SOURCE MATERIAL section start

-- ==== Sys2Proof/Machine/Burst.lean ====
section
/-! DEFINITION. Accesses to HBM (R305 to R313, R317, R331, R333): bursts, the mapping, and how a client's reads and writes enter the
queue of a pseudo-channel. -/

namespace Sys2Proof.Machine

/-! ### Pseudo-channels and stacks -/

/-- A pseudo-channel. -/
def Dev.hpc (d : Dev) (r : Nat) : HbmPc := Tab.get {} d.hbc.pcs r

/-- The device with a pseudo-channel replaced. -/
def Dev.setHpc (d : Dev) (r : Nat) (x : HbmPc) : Dev := { d with hbc := { d.hbc with pcs := Tab.put {} d.hbc.pcs r x } }

/-- A stack's controller. -/
def Dev.stack (d : Dev) (k : Nat) : HbmStack := Tab.get {} d.hbc.stackTab k

/-- The device with a stack's controller replaced. -/
def Dev.setStack (d : Dev) (k : Nat) (x : HbmStack) : Dev := { d with hbc := { d.hbc with stackTab := Tab.put {} d.hbc.stackTab k x } }

/-- Bank group, bank, column and row of `u` under a mapping order (R307). -/
def mapOrder (order u : Nat) : Nat × Nat × Nat × Nat :=
  match order with
  | 1 => (bits u 4 2, bits u 6 2, bits u 0 4, bits u 8 13)
  | 2 => (bits u 0 2 ^^^ bits u 8 2, bits u 2 2 ^^^ bits u 10 2, bits u 4 4, bits u 8 13)
  | _ => (bits u 0 2, bits u 2 2, bits u 4 4, bits u 8 13)

/-- The mapping order of a burst of pseudo-channel `r` (R308). -/
def Dev.orderOf (d : Dev) (r t : Nat) : Nat :=
  let x := d.stack (r / 64)
  if t * 64 < generalBase (d.get FTB.GEOM_STAT.MaxLog2) then x.tableOrder else x.genOrder

/-- The bank, as SID × 16 + bank group × 4 + bank, and the row of a burst of pseudo-channel `r` (R306, R308). -/
def Dev.bankRow (d : Dev) (r t : Nat) : Nat × Nat :=
  let (g, b, _, row) := mapOrder (d.orderOf r t) (t / 3)
  (t % 3 * 16 + g * 4 + b, row)

/-- The column of a burst of pseudo-channel `r` in its row (R306, R308). -/
def Dev.column (d : Dev) (r t : Nat) : Nat := (mapOrder (d.orderOf r t) (t / 3)).2.2.1

/-! ### Check bits (R329 to R333) -/

/-- Whether a read of burst `t` finds an uncorrectable error: a lost write left the check pattern there (R331), or an injected error
spans more than one symbol (R333). -/
def HbmPc.spoiled (p : HbmPc) (t : Nat) : Bool :=
  (p.bad.any fun q => q / 4 == t) || p.flips.any fun (e : Nat × Nat) => e.1 / 4 == t && !oneSymbol e.2

/-- Whether a read of burst `t` finds an error that the code corrects. -/
def HbmPc.weak (p : HbmPc) (t : Nat) : Bool := !p.spoiled t && p.flips.any fun (e : Nat × Nat) => e.1 / 4 == t

/-- Whether a read of the burst at an HBM address is uncorrectable. -/
def Dev.burstBad (d : Dev) (a : Nat) : Bool := (d.hpc (a / 2 ^ 29)).spoiled (a % 2 ^ 29 / 64)

/-- Whether a read of `n` bytes from an HBM address meets an uncorrectable burst; `n` is at most 64. -/
def Dev.spanBad (d : Dev) (a n : Nat) : Bool := d.burstBad a || d.burstBad (a + n - 1)

/-- The quarters that a write's bytes lie in, and those it writes whole. -/
def quartersOf (put : List (Nat × Byte)) : List Nat := (put.map (·.1 / 16)).eraseDups
def wholeQuarter (put : List (Nat × Byte)) (q : Nat) : Bool := (List.range 16).all fun i => put.any (·.1 == 16 * q + i)

/-- Whether a write has a partly enabled quarter, so that it is an internal merge (R305). -/
def putMerges (put : List (Nat × Byte)) : Bool := (quartersOf put).any fun q => !wholeQuarter put q

/-- Bytes written one by one. -/
def Mem.writeAll (m : Mem) (l : List (Nat × Byte)) : Mem := l.foldl (fun m e => Mem.write m e.1 e.2) m

/-- The check bits of a write (R330, R331, R333): a whole quarter written loses its error, a merge corrects what the code can, and an
armed detector 0 spoils the low 32 bits of the first quarter written. -/
def Dev.checkBits (d : Dev) (r : Nat) (put : List (Nat × Byte)) : Dev :=
  let p := d.hpc r
  let qs := quartersOf put
  let whole := qs.filter (wholeQuarter put)
  let merged := (qs.filter fun q => !wholeQuarter put q).map (· / 4)
  let flips := p.flips.filter fun (e : Nat × Nat) => !(whole.contains e.1 || (merged.contains (e.1 / 4) && oneSymbol e.2))
  let d := d.setHpc r { p with bad := p.bad.filter (fun q => !whole.contains q), flips := flips }
  match d.injects .hbc (r / 64) 0, qs.head? with
  | true, some q =>
    let pat := d.get (HDR.ERR_INJ_DATA.Pattern .hbc) (r / 64)
    let p := d.hpc r
    (d.setHpc r { p with flips := Tab.put 0 p.flips q pat }).injected .hbc (r / 64)
  | _, _ => d

/-- A write's bytes stored in a pseudo-channel's memory. -/
def Chip.hbmStored (c : Chip) (r : Nat) (put : List (Nat × Byte)) : Chip :=
  { hbm := Mem.writeAll c.hbm (put.map fun e => (hbmAddr r e.1, e.2)), dev := c.dev.checkBits r put }

/-! ### The queue (R309, R310, R313, R317) -/

/-- Bytes a request counts against a Cap. -/
def HbmReq.bytes (x : HbmReq) : Nat := if x.merge then 128 else 64

/-- Whether a pseudo-channel's ports accept requests: its controller accepts work, and its stack is not in self-refresh for a
frequency change or a soft reset (R327, R336). A refresh window stops commands, not acceptance (DEDUCED, log entry 91). -/
def Dev.hbmTakes (d : Dev) (r : Nat) : Bool :=
  d.accepts .hbc (r / 64) && !(d.stack (r / 64)).selfRef && d.glb.hold == 0

/-- Whether the queue has room for a request beside what `q` holds. -/
def hbmFits (q : List HbmReq) (x : HbmReq) : Bool :=
  decide (q.length < 32) && (x.port == 0 || decide ((q.filter (·.port != 0)).length < 8))

/-- Whether the queue has room for a request, and whether its port's Cap holds it back. -/
def Dev.hbmRoom (d : Dev) (r : Nat) (x : HbmReq) : Bool := hbmFits (d.hpc r).queue x
def Dev.hbmCapped (d : Dev) (r : Nat) (x : HbmReq) : Bool :=
  let cap := d.get HBC.PORT_CFG.Cap (r / 64) x.port
  decide (1 ≤ x.port) && decide (x.port ≤ 5) && cap != 0 &&
    decide (cap * 1000 < Tab.get 0 (d.stack (r / 64)).capBytes x.port + x.bytes)

/-- Whether a request of a port is accepted as soon as it is issued: nothing of its port waits ahead of it (R309), and there is room for
it beside all that waits. -/
def Dev.hbmFree (d : Dev) (r : Nat) (x : HbmReq) : Bool :=
  let p := d.hpc r
  d.hbmTakes r && !(p.waiting.any fun y => y.port == x.port) && hbmFits (p.queue ++ p.waiting) x && !d.hbmCapped r x

/-- A read of one burst by a port. -/
def readOf (port src a : Nat) : HbmReq := { port := port, src := src, write := false, t := a % 2 ^ 29 / 64 }

/-- Whether a port's read at an HBM address would be accepted as soon as it is issued. -/
def Dev.hbmMayRead (d : Dev) (port a : Nat) : Bool := d.hbmFree (a / 2 ^ 29) (readOf port 0 a)

/-- Whether a port's write of whole quarters of one burst at an HBM address would be accepted as soon as it is issued. -/
def Dev.hbmMayPut (d : Dev) (port a : Nat) : Bool := d.hbmFree (a / 2 ^ 29) { readOf port 0 a with write := true }

/-- A request enters the queue. -/
def Dev.hbmEnter (d : Dev) (r : Nat) (x : HbmReq) : Dev :=
  let p := d.hpc r
  let s := d.stack (r / 64)
  let d := d.setHpc r { p with queue := p.queue ++ [{ x with at0 := d.cyc }] }
  let d := if x.merge then d.count .hbc (r / 64) 0x152 else d
  d.setStack (r / 64) { s with capBytes := Tab.put 0 s.capBytes x.port (Tab.get 0 s.capBytes x.port + x.bytes) }

/-- The 16 bytes of a general-region read's result slot (R207). -/
def Chip.genBytes (c : Chip) (a : Nat) : List Byte :=
  if c.dev.burstBad a then toLE 8 (2 ^ 4 * 8) ++ toLE 8 0 else toLE 8 1 ++ Mem.readN c.hbm a 8

/-- A request is accepted (R310): a write becomes visible to later reads and cancels a repair write of its burst that has not issued
(R330); the read of a thread or of an HbmOut channel takes its data, and a NAT lookup can be made. -/
def Chip.hbmAccept (c : Chip) (r : Nat) (x : HbmReq) : Chip :=
  let c := if x.write && !x.repair then (c.hbmStored r x.put).upd fun d =>
      let p := d.hpc r
      let old := fun (y : HbmReq) => y.repair && y.t == x.t
      d.setHpc r { p with queue := p.queue.filter (!old ·), waiting := p.waiting.filter (!old ·) } else c
  let c := c.upd (·.hbmEnter r x)
  let c := match x.chan with
    | none => c
    | some n =>
      let a := hbmAddr r (64 * x.t)
      c.upd fun d => d.setChan n { d.chan n with got := some (Mem.readN c.hbm a 64, d.burstBad a) }
  match x.eng, x.nat with
  | none, _ => c
  | some (src, _), some a => c.upd fun d => { d with results := d.results ++ [{ src := src, status := 0, nat := some a, look := some 3 }] }
  | some (src, a), none =>
    let b := c.genBytes (hbmAddr r a)
    c.upd fun d => { d with results := d.results ++ [{ src := src, status := 0, flag := true, raw := some b }] }

/-- Requests that wait at their ports are accepted in order as far as there is room; a port whose head is held back holds its later
ones. The fuel is how many wait. -/
def Chip.hbmAdmit (r : Nat) : Nat → List Nat → Chip → Chip
  | 0, _, c => c
  | n + 1, blocked, c =>
    if !c.dev.hbmTakes r then c
    else match (c.dev.hpc r).waiting.find? fun x => !blocked.contains x.port with
    | none => c
    | some x =>
      if c.dev.hbmCapped r x then
        let c := if x.capped then c else c.upd fun d =>
          let p := d.hpc r
          (d.setHpc r { p with waiting := p.waiting.map fun y => if y == x then { y with capped := true } else y }).count .hbc (r / 64) 0x157
        Chip.hbmAdmit r n (x.port :: blocked) c
      else if !c.dev.hbmRoom r x then Chip.hbmAdmit r n (x.port :: blocked) c
      else
        let c := c.upd fun d =>
          let p := d.hpc r
          d.setHpc r { p with waiting := p.waiting.erase x }
        Chip.hbmAdmit r n blocked (c.hbmAccept r x)

/-- Every request that waits at a pseudo-channel is accepted as far as there is room. -/
def Chip.admitPc (c : Chip) (r : Nat) : Chip := Chip.hbmAdmit r (c.dev.hpc r).waiting.length [] c

/-- A source issues a request: it waits at its port, and is accepted where nothing holds it back. -/
def Chip.hbmIssue (c : Chip) (r : Nat) (x : HbmReq) : Chip :=
  let c := c.upd fun d =>
    let p := d.hpc r
    let d := d.setHpc r { p with waiting := p.waiting ++ [{ x with ord := d.hbc.ord }] }
    { d with hbc := { d.hbc with ord := d.hbc.ord + 1 } }
  c.admitPc r

/-- The parts of a run of bytes that lie in one burst each. The fuel is the number of bytes. -/
def burstsOf : Nat → Nat → List Byte → List (Nat × List Byte)
  | 0, _, _ => []
  | n + 1, a, b =>
    if b.isEmpty then []
    else (a, b.take (64 - a % 64)) :: burstsOf n (a + (64 - a % 64)) (b.drop (64 - a % 64))

/-- A source writes bytes at an HBM address, burst by burst. What an RUU writes through port 0 only RUUs read, through the same port in
order, so it is stored as it is issued (DEDUCED, log entry 91); what other ports write is stored at its acceptance. -/
def Chip.hbmWrite (c : Chip) (port src a : Nat) (b : List Byte) (rmw : Bool := false) : Chip :=
  (burstsOf b.length a b).foldl (fun c e =>
    let r := e.1 / 2 ^ 29
    let lo := e.1 % 2 ^ 29
    let put := e.2.zipIdx.map fun x => (lo + x.2, x.1)
    let c := if port = 0 then c.hbmStored r put else c
    c.hbmIssue r { port := port, src := src, write := true, t := lo / 64, merge := putMerges put, rmw := rmw,
                   put := if port = 0 then [] else put }) c

/-- A source reads the burst at an HBM address. -/
def Chip.hbmRead (c : Chip) (port src a : Nat) (mark : Option Nat := none) (rmw : Bool := false) : Chip :=
  c.hbmIssue (a / 2 ^ 29) { readOf port src a with mark := mark, rmw := rmw }

/-- Whether a write of a source still waits at its port anywhere: what its fence waits for (R311). -/
def Dev.unaccepted (d : Dev) (port src : Nat) : Bool :=
  d.hbc.pcs.any fun (p : Nat × HbmPc) => p.2.waiting.any fun x => x.write && x.port == port && x.src == src

/-- The source number of a thread at port 1, whose sources are the threads (R309, R311). -/
def threadSrc (cl t : Nat) : Nat := 256 * cl + t

end Sys2Proof.Machine
end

SOURCE MATERIAL section end

TRY IT: Look through the records and count each line that holds "mark". Write only the total.

TASK RESULT: 2